Nebiha Karabibane Gharsa, émancipation d'une femme affranchie 

Nebiha Karabibane Gharsa, émancipation d'une femme affranchie 

Par Naoufel Ben Aissa

Enterrée dimanche 16 Mai 2021, Nebiha Karabibane est l'épouse de Cheikh al Malouf l'éminent feu Mohamed Tahar Gharsa, virtuose, enseignant, compositeur et personnalité référentielle en matière de musique tunisienne authentique et de sa grammaire et mère de la star de la chanson tunisienne Zied Gharsa, qu'on ne présente plus.

Par ailleurs, elle est aussi la cousine de l'illustre critique Khaled Tebourbi et de Raouf Ben Amor, l'un des ténors du théâtre et de l'art dramatique. Enfin, elle est la nièce de feu "Mme Kmiha", pionnière de l'enseignement musical en Tunisie.

Nebiha Karabibane Gharsa, enseignante de la langue française, originaire de Bizerte, a vécu pour de longues années à Hammam lif où son père instituteur était affecté. 

A l'époque, Hammamlif était un "bouillon de culture". On y croisait entre autres Ali Ben Ayed, Noureddine Kasbaoui, Mouna Noureddine, Oulaya, Abdelmajid Lakhal, Hedi Mokrani, Sadok Thraya, Abdessatar Ben Aissa, mon père, mais aussi Bchira Ben Mrad ou Tawhida Bechcheikh. 

Mon père était alors ami avec les frères de la défunte mais aussi de futur mari, "Am Tahar".
Depuis, leur enfance, les chemins de "am Tahar" et de mon père, se croisaient à la rue Tourbet el Bey où habitaient les Gharsa - voisins de Cheikh Khemaies Tarnane - et se trouvait la demeure de la famille de la grand-mère paternelle de mon géniteur. 

Ensuite, la Rachidia, la profession et l'établissement de Radio Tunisienne les ont réunis. Plus tard, ils ont pris des chemins différents sans pour autant se perdre de vue d'autant plus qu'ils s'appréciaient et se respectaient mutuellement.

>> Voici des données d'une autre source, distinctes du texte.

/-- A frame is ignored whole in a reset, or when nCS was asserted before the last reset had ended (R20; log 38). -/
theorem onPort_ignored {start : FrameStart} {s : State} (h : start = .beforeResetEnd ∨ ∃ k, s.clk.phase = .inReset k) (n : Nat)
    (process : State → State) : onPort start n process s = s := by
  rcases h with hstart | ⟨k, hk⟩
  · simp [onPort, hstart]
  · simp [onPort, hk]

/-- A port whose oscillator has stopped shows zeros and processes nothing (R171). -/
theorem onPort_stopped {start : FrameStart} {s : State} (h : s.clk.phase = .stopped) (hs : start ≠ .beforeResetEnd) (n : Nat)
    (process : State → State) : onPort start n process s = showSdo (List.replicate n false) s := by
  simp [onPort, h, hs]

theorem hostBits_discarded (start : FrameStart) {bits : List Bool} (s : State) (h0 : bits.length ≠ 0)
    (h48 : bits.length ≠ 48) : hostBits start bits s = onPort start bits.length rejectLength s := by
  simp [hostBits, h0, h48]

theorem hostBits_ignored {start : FrameStart} {s : State} (h : start = .beforeResetEnd ∨ ∃ k, s.clk.phase = .inReset k)
    (bits : List Bool) : hostBits start bits s = s := by
  unfold hostBits
  split
  · rfl
  · split
    · exact onPort_ignored h _ _
    · exact onPort_ignored h _ _

/-- Settles O5: the phase of the clock unit decides the reset's end, the oscillator's start and stop, and whether the port takes a
frame. -/
theorem resetEndAndOscillator : Obligations.ResetEndAndOscillator := by
  refine ⟨fun k s hk => ?resetEnd, fun s hs => ?start, fun s hr => ?stop, fun start f bits s h => ?ignored⟩
  case resetEnd =>
    have he : endReset s = (s.setClk { s.clk with phase := .starting }).setPort
        { s.port with slot := { noPriorSlot with status := globalStatus s } } := by simp [endReset, hk]
    exact congrArg Host.Outcome.next he
  case start =>
    have he : oscillatorStable s = s.setClk { s.clk with phase := .running } := by simp [oscillatorStable, hs]
    exact congrArg Host.Outcome.next he
  case stop =>
    have he : oscillatorStops s = s.setClk { s.clk with phase := .stopped } := by simp [oscillatorStops, hr]
    refine ⟨_, rfl, he, fun inp => ?_, fun start f hstart => ?_⟩
    · exact congrArg Host.Outcome.next (tickBatch_notTicking (by simp [he]))
    · exact congrArg Host.Outcome.next (onPort_stopped (by simp [he]) hstart 48 _)
  case ignored =>
    exact ⟨congrArg Host.Outcome.next (onPort_ignored h 48 _), congrArg Host.Outcome.next (hostBits_ignored h bits)⟩

/-! ### Answers -/

/-- The status byte does not depend on the slot it is loaded into (R14). -/
theorem globalStatus_answer (tag : BitVec 3) (res : Res) (data : BitVec 24) (s : State) :
    globalStatus (answer tag res data s) = globalStatus s := rfl

/-- The slot is loaded with the status of the state that it is loaded in (R12, R14). -/
theorem answer_port (tag : BitVec 3) (res : Res) (data : BitVec 24) (s : State) :
    (answer tag res data s).port =
      { s.port with slot := { status := globalStatus (answer tag res data s), tag := tag, res := res, data := data } } := by
  rw [globalStatus_answer]
  rfl

theorem only_showSdo (bits : List Bool) (s : State) : onlyParts [.port] s (showSdo bits s) := only_setPort s _

theorem only_answer (tag : BitVec 3) (res : Res) (data : BitVec 24) (s : State) :
    onlyParts [.port] s (answer tag res data s) := only_setPort s _

theorem only_noteRej (r : Res) (s : State) : onlyParts [.port] s (noteRej r s) := only_setPort s _

theorem only_countError (s : State) : onlyParts [.port] s (countError s) := only_setPort s _

theorem only_rejectNew (tag : BitVec 3) (res : Res) (s : State) : onlyParts [.port] s (rejectNew tag res s) :=
  ((only_noteRej res s).trans (only_setPort _ _)).trans (only_answer _ _ _ _)

theorem only_retransmit (s : State) : onlyParts [.port] s (retransmit s) := by
  have h : onlyParts [.port] s (s.setPort { s.port with consec := 0 }) := only_setPort s _
  unfold retransmit
  simp only []
  split
  · exact h.trans (only_answer _ _ _ _)
  · exact h

/-! ### Damaged frames -/

/-- What a counted rejection leaves of the port (R7, R8, R11, R18, R19). -/
theorem countedRejection_port (tag : BitVec 3) (res : Res) (data : BitVec 24) (s : State) :
    (answer tag res data (noteRej res (countError s))).port =
      { s.port with
        consec := satInc s.port.consec, errcnt := satInc s.port.errcnt, lastRej := some res
        slot :=
          { status := globalStatus (answer tag res data (noteRej res (countError s))), tag := tag, res := res
            data := data } } :=
  answer_port tag res data _

theorem only_countedRejection (tag : BitVec 3) (res : Res) (data : BitVec 24) (s : State) :
    onlyParts [.port] s (answer tag res data (noteRej res (countError s))) :=
  ((only_countError s).trans (only_noteRej _ _)).trans (only_answer _ _ _ _)

/-- During a frame that is processed SDO shows the slot and then zeros, or zeros throughout for one begun early (R7, R12). -/
theorem sdoBits_processed {start : FrameStart} (h : start ≠ .beforeResetEnd) (n : Nat) (x : Slot) :
    sdoBits start n x = if start = .early then List.replicate n false
      else (slotBits x).take n ++ List.replicate (n - 48) false := by
  cases start with
  | onTime => rfl
  | early => rfl
  | beforeResetEnd => exact absurd rfl h

theorem frameCrcOk_iff (f : RawFrame) : frameCrcOk f = true ↔ f.b5 = crc8 [f.b0, f.b1, f.b2, f.b3, f.b4] := beq_iff_eq

/-- Settles O11: a frame of another length, with a wrong check code or with format bits goes no further than its rejection. -/
theorem damagedFramesDiscarded : Obligations.DamagedFramesDiscarded := by
  refine ⟨fun start bits s ho h0 h48 => ?length, fun start s => rfl, fun start f s ho hcrc => ?crc,
    fun start f s ho hcrc hlow => ?format⟩
  case length =>
    have he : hostBits start bits s = rejectLength (showSdo (sdoBits start bits.length s.port.slot) s) :=
      (hostBits_discarded start s h0 h48).trans (onPort_open ho _ _)
    refine ⟨_, congrArg Host.Outcome.next he, (only_showSdo _ s).trans (only_countedRejection _ _ _ _), ?_⟩
    rw [← sdoBits_processed ((portOpen_iff start s).mp ho).1]
    exact countedRejection_port _ _ _ _
  case crc =>
    have hbad : frameCrcOk f = false := by simpa using fun h => hcrc ((frameCrcOk_iff f).mp h)
    have he : hostFrame start f s = rejectCrc f (showSdo (sdoBits start 48 s.port.slot) s) := by
      rw [hostFrame, onPort_open ho, processFrame, if_pos hbad]
    exact ⟨_, congrArg Host.Outcome.next he, (only_showSdo _ s).trans (only_countedRejection _ _ _ _),
      countedRejection_port _ _ _ _⟩
  case format =>
    have hgood : ¬ frameCrcOk f = false := by simpa using (frameCrcOk_iff f).mpr hcrc
    have he : hostFrame start f s = rejectFormat f (showSdo (sdoBits start 48 s.port.slot) s) := by
      rw [hostFrame, onPort_open ho, processFrame, if_neg hgood, if_pos (show frameLow5 f ≠ 0 from hlow)]
    exact ⟨_, congrArg Host.Outcome.next he, ((only_showSdo _ s).trans (only_noteRej _ _)).trans (only_answer _ _ _ _),
      answer_port _ _ _ _⟩

/-! ### The tag -/

theorem judgeTag_again {s : State} {tag : BitVec 3} (hs : s.port.synced = true) (h : tag = s.port.lastTag) :
    judgeTag s.port tag = .again := by
  simp [judgeTag, hs, h]

theorem judgeTag_wrong {s : State} {tag : BitVec 3} (hs : s.port.synced = true) (h : tag ≠ s.port.lastTag)
    (h1 : tag ≠ s.port.lastTag + 1) : judgeTag s.port tag = .wrong := by
  rw [judgeTag, if_neg (by simp [hs]), if_neg h1, if_neg h]

/-- Settles O12: the frame is judged by its tag and goes no further than REJ_TAG. -/
theorem wrongTagAnswersLastTag : Obligations.WrongTagAnswersLastTag := by
  intro h code arg s ho hs hlast hnext
  have he : commandFrame h code arg s =
      rejectTag (requestFrame code h.tag arg) (showSdo (sdoBits h.start 48 s.port.slot) s) := by
    rw [commandFrame_open h code arg s ho, judgeTag_wrong hs hlast hnext]
  refine ⟨_, congrArg Host.Outcome.next he, (only_showSdo _ s).trans (only_countedRejection _ _ _ _), ?_⟩
  rw [rejectTag, frameTag_requestFrame]
  exact countedRejection_port _ _ _ _

/-- Settles O13: the frame is judged by its tag and its code and argument are not looked at. -/
theorem retransmissionNeverExecutes : Obligations.RetransmissionNeverExecutes := by
  intro h code arg r s ho hs hlast hstored
  have he : commandFrame h code arg s = retransmit (showSdo (sdoBits h.start 48 s.port.slot) s) := by
    rw [commandFrame_open h code arg s ho, judgeTag_again hs hlast]
  refine ⟨_, congrArg Host.Outcome.next he, (only_showSdo _ s).trans (only_retransmit _), ?_⟩
  have ha : retransmit (showSdo (sdoBits h.start 48 s.port.slot) s) = answer r.tag r.res r.data
      (s.setPort { s.port with consec := 0, sdo := sdoBits h.start 48 s.port.slot }) := by
    simp only [retransmit, showSdo, setPort_port, hstored]
    rfl
  rw [ha]
  exact answer_port _ _ _ _

/-! ### Steps 5 to 8 -/

theorem cmdOf_eq_none {code : Byte} (h : ∀ c, code ≠ cmdCode c) : cmdOf code = none := by
  unfold cmdOf
  rw [List.find?_eq_none]
  intro c _ hc
  exact h c (eq_of_beq hc).symm

/-- What a rejection after acceptance leaves of the port: the rejection is the stored result (R9, R19). -/
theorem rejectNew_port (tag : BitVec 3) (res : Res) (s : State) :
    (rejectNew tag res s).port =
      { s.port with
        lastRej := some res, stored := some { tag := tag, res := res, data := 0 }
        slot := { status := globalStatus (rejectNew tag res s), tag := tag, res := res, data := 0 } } :=
  answer_port tag res 0 _

/-- Settles O14: the checks of steps 5 to 8 are taken in order, and each failure is the same rejection with its own code. -/
theorem rejectedFrameConsumesTag : Obligations.RejectedFrameConsumesTag := by
  intro h code arg r s ho hn hwhy
  have he : commandFrame h code arg s = rejectNew h.tag r (accepted h s) := by
    rw [commandFrame_new h code arg s ho hn]
    rcases hwhy with ⟨hcode, rfl⟩ | ⟨c, rfl, hfail⟩
    · rw [cmdOf_eq_none hcode]
    · rw [cmdOf_cmdCode]
      rcases hfail with ⟨hp, rfl⟩ | ⟨hp, ⟨ha, rfl⟩ | ⟨ha, hx, rfl⟩⟩
      · simp [judgeCommand, hp]
      · simp [judgeCommand, hp, ha]
      · simp [judgeCommand, hp, ha, hx]
  exact ⟨_, congrArg Host.Outcome.next he, (only_accepted h s).trans (only_rejectNew _ _ _), rejectNew_port _ _ _⟩

/-! ### NOP -/

/-- nATTN depends on the records, the running configuration and the journal (R77). -/
theorem computeAttn_of_running {s t : State} (hsrc : t.src = s.src) (hrun : t.prof.running = s.prof.running)
    (hjrn : t.jrn = s.jrn) : computeAttn t = computeAttn s := by
  have hn : notifies t = notifies s := funext fun i => by simp only [notifies, hsrc, hrun]
  simp only [computeAttn, journalAttn, hn, hrun, hjrn]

Ainsi, je suis bien placé pour parler de la défunte, puisque, comme si j'étais son fils, je l'ai connu de très près et peux témoigner qu'elle fût témoin de l'époque où il était bon de vivre en Tunisie et de l'effervescence artistique qui s'y trouvait.

Sans pour autant être révolutionnaires, ces femmes militantes, car c'était le cas, avaient le courage de leurs opinions.
Elles ont bravé les tabous, elles ont fait actes de non-conformité aux dogmes imposées par la société de l'époque, sclérosée et stéréotypée, et refusé, comme en témoigne leurs vécus, d'être des femmes objets. 

Aujourd'hui qu'elles nous ont quittés, fières et dignes, ces femmes à qui le pays devrait être reconnaissant, ont marqué leur époque. Dans la discrétion, elles ont joué un rôle de transition de la société de son hybernation à son éclosion pour intégrer la modernité. Nebiha Karabibane Gharsa, qui vient de nous quitter sur la pointe des pieds, avec classe et grâce, en est une.

Ce n'est pas qu'un hommage, c'est une reconnaissance à toute sa génération de femmes qui ont semé sans attendre rien en retour, sauf le bonheur et l'épanouissement de leur progéniture et de leur pays.

Allah yarhamha. Qu'elle repose en paix !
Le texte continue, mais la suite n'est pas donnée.